WHAT TO DO
Where does the string "pass" occur in the records below? Copy every line that holds it.

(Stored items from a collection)
== Segment start ==
-- ==== Sys2Proof/Decode.lean ====
section
/-!
DEFINITION. Decoding of inputs (R70 to R79), the encoder written from the same formats, and the assembler notation
(R83, R84). Decoding is total: every 26-bit word is spelled by a row of the opcode map, kind 0b11 included. What is no
input of the block at all is rejected by name (`InputReject`).
-/

namespace Sys2Proof

/-! ### Formats (R70) -/

/-- A port-read word `{0b00, idx, data}` (R70). -/
def portReadWord (idx : RegIndex) (data : Byte) : TransWord := 0b00#2 ++ idx ++ data

/-- A port-write word `{0b01, idx, data}` (R70). -/
def portWriteWord (idx : RegIndex) (data : Byte) : TransWord := 0b01#2 ++ idx ++ data

/-- A translate word `{0b10, addr}` (R70). -/
def translateWord (addr : FlashAddr) : TransWord := 0b10#2 ++ addr

/-- A word of the reserved kind, `{0b11, payload}` (R72). -/
def reservedWord (payload : BitVec 24) : TransWord := 0b11#2 ++ payload

/-- The sub-block input of APPLY_MASK, `{p, addr}` (R79, R100). -/
def maskInputWord (p : Pattern) (addr : FlashAddr) : BitVec 30 := p ++ addr

/-- The byte of a register-0 write, `data[2:0]` the LED bits (R77). -/
def reg0Byte (led : BitVec 3) : Byte := 0#5 ++ led

/-- The byte of a legal register-1 write (R78). -/
def reg1Byte (clock chipSelect dataIn : Bit) (bank : BankCode) : Byte :=
  0#1 ++ clock ++ chipSelect ++ dataIn ++ bank

/-- The byte of a register-1 write with the reserved bit 7 set (R124). -/
def reg1RsvByte (data : BitVec 7) : Byte := 1#1 ++ data

/-- The register index of a port word, `t[23:8]` (R70). -/
def wordIndex (t : TransWord) : RegIndex := t.extractLsb' 8 16

/-- The data byte of a port word, `t[7:0]` (R70). -/
def wordData (t : TransWord) : Byte := t.extractLsb' 0 8

/-! ### The opcode map (R79) -/

/-- Does the word `t` fit the row with this match and mask? (R79) -/
def hitsRow (t fixed mask : TransWord) : Bool := t &&& mask == fixed

/-- The operation of a transaction word: the first row of R79, in priority order, that the word fits. The row
`RD_UNKNOWN` (match 0x0000000, mask 0x3000000) stands last, without a test, since every word not of kind 0b00 has been
taken by a row above it. -/
def decodeTransaction (t : TransWord) : Instr :=
  if hitsRow t 0x1000000#26 0x3FFFFF8#26 then .wr0 (t.extractLsb' 0 3)
  else if hitsRow t 0x1000100#26 0x3FFFF80#26 then
    .wr1 (t.extractLsb' 6 1) (t.extractLsb' 5 1) (t.extractLsb' 4 1) (t.extractLsb' 0 4)
  else if hitsRow t 0x1000180#26 0x3FFFF80#26 then .wr1Rsv (t.extractLsb' 0 7)
  else if hitsRow t 0x0000000#26 0x3FFFF00#26 then .rd0 (wordData t)
  else if hitsRow t 0x0000100#26 0x3FFFF00#26 then .rd1 (wordData t)
  else if hitsRow t 0x2000000#26 0x3000000#26 then .xlat (t.extractLsb' 0 24)
  else if hitsRow t 0x3000000#26 0x3000000#26 then .reservedKind3 (t.extractLsb' 0 24)
  else if hitsRow t 0x1000000#26 0x3FFFF00#26 then .wr0Rsv (wordData t)
  else if hitsRow t 0x1000000#26 0x3000000#26 then .wrUnknown (wordIndex t) (wordData t)
  else .rdUnknown (wordIndex t) (wordData t)

/-- The operation an input selects: a transaction word by the opcode map, and every value of a sub-block's input that
sub-block's operation (R79). -/
def decode : Input → Instr
  | .transaction t => decodeTransaction t
  | .maskInput x => .applyMask (x.extractLsb' 24 6) (x.extractLsb' 0 24)
  | .bankInput c => .maskForBank c

/-! ### The opcode table as data (R79), for statements about the decoder -/

/-- A row of R79. -/
structure OpcodeRow where
  mnemonic : String
  priority : Nat
  fixed    : TransWord
  mask     : TransWord
  deriving DecidableEq, Repr

/-- The ten transaction rows of R79, in the order it lists them (which is not the priority order). -/
def opcodeRows : List OpcodeRow :=
  [ { mnemonic := "WR0", priority := 1, fixed := 0x1000000#26, mask := 0x3FFFFF8#26 },
    { mnemonic := "WR0_RSV", priority := 2, fixed := 0x1000000#26, mask := 0x3FFFF00#26 },
    { mnemonic := "WR1", priority := 1, fixed := 0x1000100#26, mask := 0x3FFFF80#26 },
    { mnemonic := "WR1_RSV", priority := 1, fixed := 0x1000180#26, mask := 0x3FFFF80#26 },
    { mnemonic := "WR_UNKNOWN", priority := 3, fixed := 0x1000000#26, mask := 0x3000000#26 },
    { mnemonic := "RD0", priority := 1, fixed := 0x0000000#26, mask := 0x3FFFF00#26 },
    { mnemonic := "RD1", priority := 1, fixed := 0x0000100#26, mask := 0x3FFFF00#26 },
    { mnemonic := "RD_UNKNOWN", priority := 3, fixed := 0x0000000#26, mask := 0x3000000#26 },
    { mnemonic := "XLAT", priority := 1, fixed := 0x2000000#26, mask := 0x3000000#26 },
    { mnemonic := "RESERVED_KIND3", priority := 1, fixed := 0x3000000#26, mask := 0x3000000#26 } ]

/-- The table's name of an operation. -/
def Instr.mnemonic : Instr → String
  | .wr0 _ => "WR0"
  | .wr0Rsv _ => "WR0_RSV"
  | .wr1 _ _ _ _ => "WR1"
  | .wr1Rsv _ => "WR1_RSV"
  | .wrUnknown _ _ => "WR_UNKNOWN"
  | .rd0 _ => "RD0"
  | .rd1 _ => "RD1"
  | .rdUnknown _ _ => "RD_UNKNOWN"
  | .xlat _ => "XLAT"
  | .reservedKind3 _ => "RESERVED_KIND3"
  | .applyMask _ _ => "APPLY_MASK"
  | .maskForBank _ => "MASK_FOR_BANK"

/-! ### The encoder -/

/-- The input that spells an operation (R70, R77 to R79). -/
def encode : Instr → Input
  | .wr0 led => .transaction (portWriteWord 0 (reg0Byte led))
  | .wr0Rsv data => .transaction (portWriteWord 0 data)
  | .wr1 clock chipSelect dataIn bank => .transaction (portWriteWord 1 (reg1Byte clock chipSelect dataIn bank))
  | .wr1Rsv data => .transaction (portWriteWord 1 (reg1RsvByte data))
  | .wrUnknown idx data => .transaction (portWriteWord idx data)
  | .rd0 data => .transaction (portReadWord 0 data)
  | .rd1 data => .transaction (portReadWord 1 data)
  | .rdUnknown idx data => .transaction (portReadWord idx data)
  | .xlat addr => .transaction (translateWord addr)
  | .reservedKind3 payload => .transaction (reservedWord payload)
  | .applyMask p addr => .maskInput (maskInputWord p addr)
  | .maskForBank code => .bankInput code

/-! ### Inputs as the opcode table numbers them -/

/-- Why a number of a given width is no input of the block. -/
inductive InputReject where
  /-- No format of R70 or R79 has this width. Safe: nothing is decoded. -/
  | unknownWidth (nbits : Nat)
  /-- The number has bits above the format's width (26, 30 or 4 bits, R82). Safe: nothing is decoded. -/
  | bitsAboveFormat (nbits w : Nat)
  deriving DecidableEq, Repr

/-- The input that a row's bits `w` stand for, by the row's width `nbits`, exact (26, 30, 4) or in whole bytes (32, 8).
A transaction word and an APPLY_MASK input both take four bytes; of such numbers those below 2^26 are transaction words
(DESIGN CHOICE, log 10; unsafe for nothing but this numbering: in the machine the two are different inputs). -/
def tableInput (nbits w : Nat) : Except InputReject Input :=
  if nbits = 26 then
    if w < 2 ^ 26 then .ok (.transaction (BitVec.ofNat 26 w)) else .error (.bitsAboveFormat nbits w)
  else if nbits = 30 then
    if w < 2 ^ 30 then .ok (.maskInput (BitVec.ofNat 30 w)) else .error (.bitsAboveFormat nbits w)
  else if nbits = 32 then
    if w < 2 ^ 26 then .ok (.transaction (BitVec.ofNat 26 w))
    else if w < 2 ^ 30 then .ok (.maskInput (BitVec.ofNat 30 w))
    else .error (.bitsAboveFormat nbits w)
  else if nbits = 4 ∨ nbits = 8 then
    if w < 2 ^ 4 then .ok (.bankInput (BitVec.ofNat 4 w)) else .error (.bitsAboveFormat nbits w)
  else .error (.unknownWidth nbits)

/-- The operation the decoder reads from a row's bits, none where they are no input of the block. -/
def decodeTableWord (nbits w : Nat) : Option Instr :=
  match tableInput nbits w with
  | .ok x => some (decode x)
  | .error _ => none

/-! ### The symbols of a pattern (R74) -/

/-- The two bits `{force, value}` of a symbol (R74). -/
def symbolBits : Symbol → BitVec 2
  | .pass => 0b00#2
  | .force0 => 0b10#2
  | .force1 => 0b11#2

/-- The symbol two bits stand for; 0b01 stands for none (R74). -/
def symbolOfBits (b : BitVec 2) : Option Symbol :=
  if b = 0b00#2 then some .pass
  else if b = 0b10#2 then some .force0
  else if b = 0b11#2 then some .force1
  else none

/-- A pattern written left to right, symbol 0 first (R12, R74). -/
def patternOf (s0 s1 s2 : Symbol) : Pattern := symbolBits s0 ++ symbolBits s1 ++ symbolBits s2

/-! ### Assembler notation (R83, R84; the spec's decision D17) -/

/-- `IN r` (R83). -/
def asmIn (r : RegIndex) : Input := .transaction (portReadWord r 0)

/-- `OUT r, v` (R83). -/
def asmOut (r : RegIndex) (v : Byte) : Input := .transaction (portWriteWord r v)

/-- `XLAT a` (R83). -/
def asmXlat (a : FlashAddr) : Input := .transaction (translateWord a)

/-- The symbol bits of a source character: any character outside `'0'`, `'1'`, `'X'` has the illegal code 0b01 (R74). -/
def charBits (c : Char) : BitVec 2 :=
  if c = 'X' then symbolBits .pass
  else if c = '0' then symbolBits .force0
  else if c = '1' then symbolBits .force1
  else 0b01#2

/-- `APPLY_MASK a, "s0s1s2"` (R83). -/
def asmApplyMask (a : FlashAddr) (s0 s1 s2 : Char) : Input :=
  .maskInput (maskInputWord (charBits s0 ++ charBits s1 ++ charBits s2) a)

/-- `MASK_FOR_BANK c` (R83). -/
def asmMaskForBank (c : BankCode) : Input := .bankInput c

/-- `LED r, g, b`: `OUT 0, (b << 2) | (g << 1) | r` (R84). -/
def asmLed (r g b : Bit) : Input :=
  asmOut 0 ((b.setWidth 8 <<< 2) ||| (g.setWidth 8 <<< 1) ||| r.setWidth 8)

/-- `SELBANK c`: `OUT 1, c & 0xF`; it also writes 0 to the three SPI lines (R84). -/
def asmSelBank (c : BankCode) : Input := asmOut 1 (c.setWidth 8 &&& 0x0F#8)

/-- `SPI k, s, d, c`: `OUT 1, (k << 6) | (s << 5) | (d << 4) | (c & 0xF)` (R84). -/
def asmSpi (k s d : Bit) (c : BankCode) : Input :=
  asmOut 1 ((k.setWidth 8 <<< 6) ||| (s.setWidth 8 <<< 5) ||| (d.setWidth 8 <<< 4) ||| (c.setWidth 8 &&& 0x0F#8))

/-- `DETECT`: `IN 0` (R84). -/
def asmDetect : Input := asmIn 0

end Sys2Proof
end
== Segment end ==
PROBLEM SOLUTION
  | .pass => 0b00#2
  if b = 0b00#2 then some .pass
  if c = 'X' then symbolBits .pass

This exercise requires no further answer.